Работа интеллекта состоит в понимании или создании взаимосвязей. Эта работа, как объяснялось в главе VIII, принимает две формы – первичную и вторичную. Интеллект в своей первичной функции осознает связи между тем, что в главе VIII мы назвали ощущениями. Теперь мы знаем, что это было неточно: это не просто сырые ощущения или чисто психический опыт, который я теперь называю впечатлениями. Это ощущения, видоизмененные под воздействием сознания и преобразованные в идеи. |201| Интеллект в своей вторичной функции осмысляет связи между актами первичного размышления или между тем, о чем мы в этих актах думаем.

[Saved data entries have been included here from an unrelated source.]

theorem vsll (t : Tok) (vd : BitVec 5) (va : BitVec 5) (vb : BitVec 5) (ws : BitVec 1) (mask : BitVec 3) (ls : BitVec 2) : Statement (.vsll t vd va vb ws mask ls) := by
  obtain ⟨w, e, hb, ho, rfl, rfl, rfl, rfl, rfl, rfl, rfl⟩ := shape20 t 0x14 vd va vb ws mask ls (by decide)
  exact close (st := .V) rfl e hb ((congrArg (rowVAt · w) ho).trans (rfl))

theorem vsrl (t : Tok) (vd : BitVec 5) (va : BitVec 5) (vb : BitVec 5) (ws : BitVec 1) (mask : BitVec 3) (ls : BitVec 2) : Statement (.vsrl t vd va vb ws mask ls) := by
  obtain ⟨w, e, hb, ho, rfl, rfl, rfl, rfl, rfl, rfl, rfl⟩ := shape20 t 0x15 vd va vb ws mask ls (by decide)
  exact close (st := .V) rfl e hb ((congrArg (rowVAt · w) ho).trans (rfl))

theorem vsra (t : Tok) (vd : BitVec 5) (va : BitVec 5) (vb : BitVec 5) (ws : BitVec 1) (mask : BitVec 3) (ls : BitVec 2) : Statement (.vsra t vd va vb ws mask ls) := by
  obtain ⟨w, e, hb, ho, rfl, rfl, rfl, rfl, rfl, rfl, rfl⟩ := shape20 t 0x16 vd va vb ws mask ls (by decide)
  exact close (st := .V) rfl e hb ((congrArg (rowVAt · w) ho).trans (rfl))

theorem vsllI (t : Tok) (vd : BitVec 5) (va : BitVec 5) (imm : BitVec 5) (ws : BitVec 1) (mask : BitVec 3) (ls : BitVec 1) : Statement (.vsllI t vd va imm ws mask ls) := by
  obtain ⟨w, e, hb, ho, h0, rfl, rfl, rfl, rfl, rfl, rfl, rfl⟩ := shape23 t 0x17 0x0 vd va imm ws mask ls (by decide) (by decide)
  exact close (st := .V) rfl e hb ((congrArg (rowVAt · w) ho).trans (if_pos h0))

theorem vsrlI (t : Tok) (vd : BitVec 5) (va : BitVec 5) (imm : BitVec 5) (ws : BitVec 1) (mask : BitVec 3) (ls : BitVec 1) : Statement (.vsrlI t vd va imm ws mask ls) := by
  obtain ⟨w, e, hb, ho, h0, rfl, rfl, rfl, rfl, rfl, rfl, rfl⟩ := shape23 t 0x18 0x0 vd va imm ws mask ls (by decide) (by decide)
  exact close (st := .V) rfl e hb ((congrArg (rowVAt · w) ho).trans (if_pos h0))

theorem vsraI (t : Tok) (vd : BitVec 5) (va : BitVec 5) (imm : BitVec 5) (ws : BitVec 1) (mask : BitVec 3) (ls : BitVec 1) : Statement (.vsraI t vd va imm ws mask ls) := by
  obtain ⟨w, e, hb, ho, h0, rfl, rfl, rfl, rfl, rfl, rfl, rfl⟩ := shape23 t 0x19 0x0 vd va imm ws mask ls (by decide) (by decide)
  exact close (st := .V) rfl e hb ((congrArg (rowVAt · w) ho).trans (if_pos h0))

theorem vbfx (t : Tok) (vd : BitVec 5) (va : BitVec 5) (vb : BitVec 5) (ws : BitVec 1) (mask : BitVec 3) (ls : BitVec 2) : Statement (.vbfx t vd va vb ws mask ls) := by
  obtain ⟨w, e, hb, ho, rfl, rfl, rfl, rfl, rfl, rfl, rfl⟩ := shape20 t 0x1A vd va vb ws mask ls (by decide)
  exact close (st := .V) rfl e hb ((congrArg (rowVAt · w) ho).trans (rfl))

theorem vbfxU (t : Tok) (vd : BitVec 5) (va : BitVec 5) (vb : BitVec 5) (ws : BitVec 1) (mask : BitVec 3) (ls : BitVec 2) : Statement (.vbfxU t vd va vb ws mask ls) := by
  obtain ⟨w, e, hb, ho, rfl, rfl, rfl, rfl, rfl, rfl, rfl⟩ := shape20 t 0x1B vd va vb ws mask ls (by decide)
  exact close (st := .V) rfl e hb ((congrArg (rowVAt · w) ho).trans (rfl))

theorem vfsh (t : Tok) (vd : BitVec 5) (va : BitVec 5) (vb : BitVec 5) (mask : BitVec 3) (ls : BitVec 2) : Statement (.vfsh t vd va vb mask ls) := by
  obtain ⟨w, e, hb, ho, h0, rfl, rfl, rfl, rfl, rfl, rfl⟩ := shape21 t 0x1C 0x0 vd va vb mask ls (by decide) (by decide)
  exact close (st := .V) rfl e hb ((congrArg (rowVAt · w) ho).trans (if_pos h0))

theorem vpopc (t : Tok) (vd : BitVec 5) (va : BitVec 5) (ws : BitVec 1) (mask : BitVec 3) (ls : BitVec 1) : Statement (.vpopc t vd va ws mask ls) := by
  obtain ⟨w, e, hb, ho, h0, h1, rfl, rfl, rfl, rfl, rfl, rfl⟩ := shape22 t 0x1D 0x0 0x0 vd va ws mask ls (by decide) (by decide) (by decide)
  exact close (st := .V) rfl e hb ((congrArg (rowVAt · w) ho).trans (if_pos ⟨h0, h1⟩))

theorem vclz (t : Tok) (vd : BitVec 5) (va : BitVec 5) (ws : BitVec 1) (mask : BitVec 3) (ls : BitVec 1) : Statement (.vclz t vd va ws mask ls) := by
  obtain ⟨w, e, hb, ho, h0, h1, rfl, rfl, rfl, rfl, rfl, rfl⟩ := shape22 t 0x1E 0x0 0x0 vd va ws mask ls (by decide) (by decide) (by decide)
  exact close (st := .V) rfl e hb ((congrArg (rowVAt · w) ho).trans (if_pos ⟨h0, h1⟩))

theorem vcmpEq (t : Tok) (kd : BitVec 3) (va : BitVec 5) (vb : BitVec 5) (mask : BitVec 3) (ls : BitVec 2) : Statement (.vcmpEq t kd va vb mask ls) := by
  obtain ⟨w, e, hb, ho, h0, h1, rfl, rfl, rfl, rfl, rfl, rfl⟩ := shape24 t 0x20 0x0 0x0 kd va vb mask ls (by decide) (by decide) (by decide)
  exact close (st := .V) rfl e hb ((congrArg (rowVAt · w) ho).trans (if_pos ⟨h0, h1⟩))

theorem vcmpNe (t : Tok) (kd : BitVec 3) (va : BitVec 5) (vb : BitVec 5) (mask : BitVec 3) (ls : BitVec 2) : Statement (.vcmpNe t kd va vb mask ls) := by
  obtain ⟨w, e, hb, ho, h0, h1, rfl, rfl, rfl, rfl, rfl, rfl⟩ := shape24 t 0x21 0x0 0x0 kd va vb mask ls (by decide) (by decide) (by decide)
  exact close (st := .V) rfl e hb ((congrArg (rowVAt · w) ho).trans (if_pos ⟨h0, h1⟩))

theorem vcmpLt (t : Tok) (kd : BitVec 3) (va : BitVec 5) (vb : BitVec 5) (mask : BitVec 3) (ls : BitVec 2) : Statement (.vcmpLt t kd va vb mask ls) := by
  obtain ⟨w, e, hb, ho, h0, h1, rfl, rfl, rfl, rfl, rfl, rfl⟩ := shape24 t 0x22 0x0 0x0 kd va vb mask ls (by decide) (by decide) (by decide)
  exact close (st := .V) rfl e hb ((congrArg (rowVAt · w) ho).trans (if_pos ⟨h0, h1⟩))

theorem vcmpLe (t : Tok) (kd : BitVec 3) (va : BitVec 5) (vb : BitVec 5) (mask : BitVec 3) (ls : BitVec 2) : Statement (.vcmpLe t kd va vb mask ls) := by
  obtain ⟨w, e, hb, ho, h0, h1, rfl, rfl, rfl, rfl, rfl, rfl⟩ := shape24 t 0x23 0x0 0x0 kd va vb mask ls (by decide) (by decide) (by decide)
  exact close (st := .V) rfl e hb ((congrArg (rowVAt · w) ho).trans (if_pos ⟨h0, h1⟩))

theorem kand (t : Tok) (kd : BitVec 5) (ka : BitVec 3) (kb : BitVec 3) : Statement (.kand t kd ka kb) := by
  obtain ⟨w, e, hb, ho, h0, h1, h2, rfl, rfl, rfl, rfl⟩ := shape25 t 0x24 0x0 0x0 0x0 kd ka kb (by decide) (by decide) (by decide) (by decide)
  exact close (st := .V) rfl e hb ((congrArg (rowVAt · w) ho).trans (if_pos ⟨h0, h1, h2⟩))

theorem kor (t : Tok) (kd : BitVec 5) (ka : BitVec 3) (kb : BitVec 3) : Statement (.kor t kd ka kb) := by
  obtain ⟨w, e, hb, ho, h0, h1, h2, rfl, rfl, rfl, rfl⟩ := shape25 t 0x25 0x0 0x0 0x0 kd ka kb (by decide) (by decide) (by decide) (by decide)
  exact close (st := .V) rfl e hb ((congrArg (rowVAt · w) ho).trans (if_pos ⟨h0, h1, h2⟩))

theorem kxor (t : Tok) (kd : BitVec 5) (ka : BitVec 3) (kb : BitVec 3) : Statement (.kxor t kd ka kb) := by
  obtain ⟨w, e, hb, ho, h0, h1, h2, rfl, rfl, rfl, rfl⟩ := shape25 t 0x26 0x0 0x0 0x0 kd ka kb (by decide) (by decide) (by decide) (by decide)
  exact close (st := .V) rfl e hb ((congrArg (rowVAt · w) ho).trans (if_pos ⟨h0, h1, h2⟩))

theorem knot (t : Tok) (kd : BitVec 5) (ka : BitVec 3) : Statement (.knot t kd ka) := by
  obtain ⟨w, e, hb, ho, h0, h1, rfl, rfl, rfl⟩ := shape26 t 0x27 0x0 0x0 kd ka (by decide) (by decide) (by decide)
  exact close (st := .V) rfl e hb ((congrArg (rowVAt · w) ho).trans (if_pos ⟨h0, h1⟩))

theorem vsel (t : Tok) (vd : BitVec 5) (va : BitVec 5) (vb : BitVec 5) (ws : BitVec 1) (mask : BitVec 3) (ls : BitVec 2) : Statement (.vsel t vd va vb ws mask ls) := by
  obtain ⟨w, e, hb, ho, rfl, rfl, rfl, rfl, rfl, rfl, rfl⟩ := shape20 t 0x28 vd va vb ws mask ls (by decide)
  exact close (st := .V) rfl e hb ((congrArg (rowVAt · w) ho).trans (rfl))

theorem vmov (t : Tok) (vd : BitVec 5) (va : BitVec 5) (ws : BitVec 1) (mask : BitVec 3) (ls : BitVec 1) : Statement (.vmov t vd va ws mask ls) := by
  obtain ⟨w, e, hb, ho, h0, h1, rfl, rfl, rfl, rfl, rfl, rfl⟩ := shape22 t 0x29 0x0 0x0 vd va ws mask ls (by decide) (by decide) (by decide)
  exact close (st := .V) rfl e hb ((congrArg (rowVAt · w) ho).trans (if_pos ⟨h0, h1⟩))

Сознание является такой деятельностью мысли, без которой мы не имели бы тех объектов, между которыми интеллект в своей первичной форме мог выявлять или создавать отношения. Таким образом, сознание является мыслью в своей абсолютно фундаментальной и изначальной форме.

В качестве мысли оно должно обладать той же биполярностью, которая присуща мысли как таковой. Это деятельность, которую можно исполнять хорошо или плохо; то, что мыслится, может быть истинным или ложным. Однако это кажется парадоксальным. Поскольку сознание не касается отношений между вещами и, следовательно, не мыслит в терминах концепций и обобщений, оно не может, подобно интеллекту, заблуждаться, соотнося с вещами неверные концепции. Оно, к примеру, не может думать: «это собака», когда в качестве объекта перед ним кошка. Если, как мы говорили выше, выражение того, что оно думает, примерно таково: «Вот как я чувствую», – подобное утверждение, казалось бы, не может быть ложным. В таком случае сознание будет обладать странной привилегией: это будет мысль, не подверженная заблуждениям, а это, в свою очередь, равноценно утверждению, что сознание и вовсе не мысль.

Однако утверждение «вот как я чувствую» в самом деле предполагает двойную полярность. Для него существует противоположное утверждение: «Вот как я не чувствую», – и, делая такое заявление, мы отрицаем утверждение, сделанное раньше. Даже если бы на самом деле сознание никогда не ошибалось, оно все равно имело бы эту общую черту со всеми формами мысли – оно должно жить, отвергая ошибки. Истинное сознание – это признание наших чувств, ложное сознание будет отказом от них, то есть мыслью: «Эти чувства не мои».

Возможность такого отказа уже присутствует в разделении чувственно-эмоционального опыта на то, к чему обращено внимание, и на то, что игнорируется, в признании первого из объектов «своим». Если данное чувство добивается такого признания, оно преобразуется из впечатления в идею и таким образом приручается, подчиняется сознанию. Если оно не признается, оно просто пересылается по другую сторону разделительной линии – оно остается без внимания или игнорируется. Однако существует еще и третья альтернатива. Признание может оказаться преждевременным. Может быть сделана попытка признания, но она окажется неудачной. Примерно так же мы поступаем, когда приводим в дом дикого зверька, надеясь его приручить, но когда оказывается, что он кусается, мы теряем терпение и отпускаем его на волю. Наш гость оказывается не другом, а врагом.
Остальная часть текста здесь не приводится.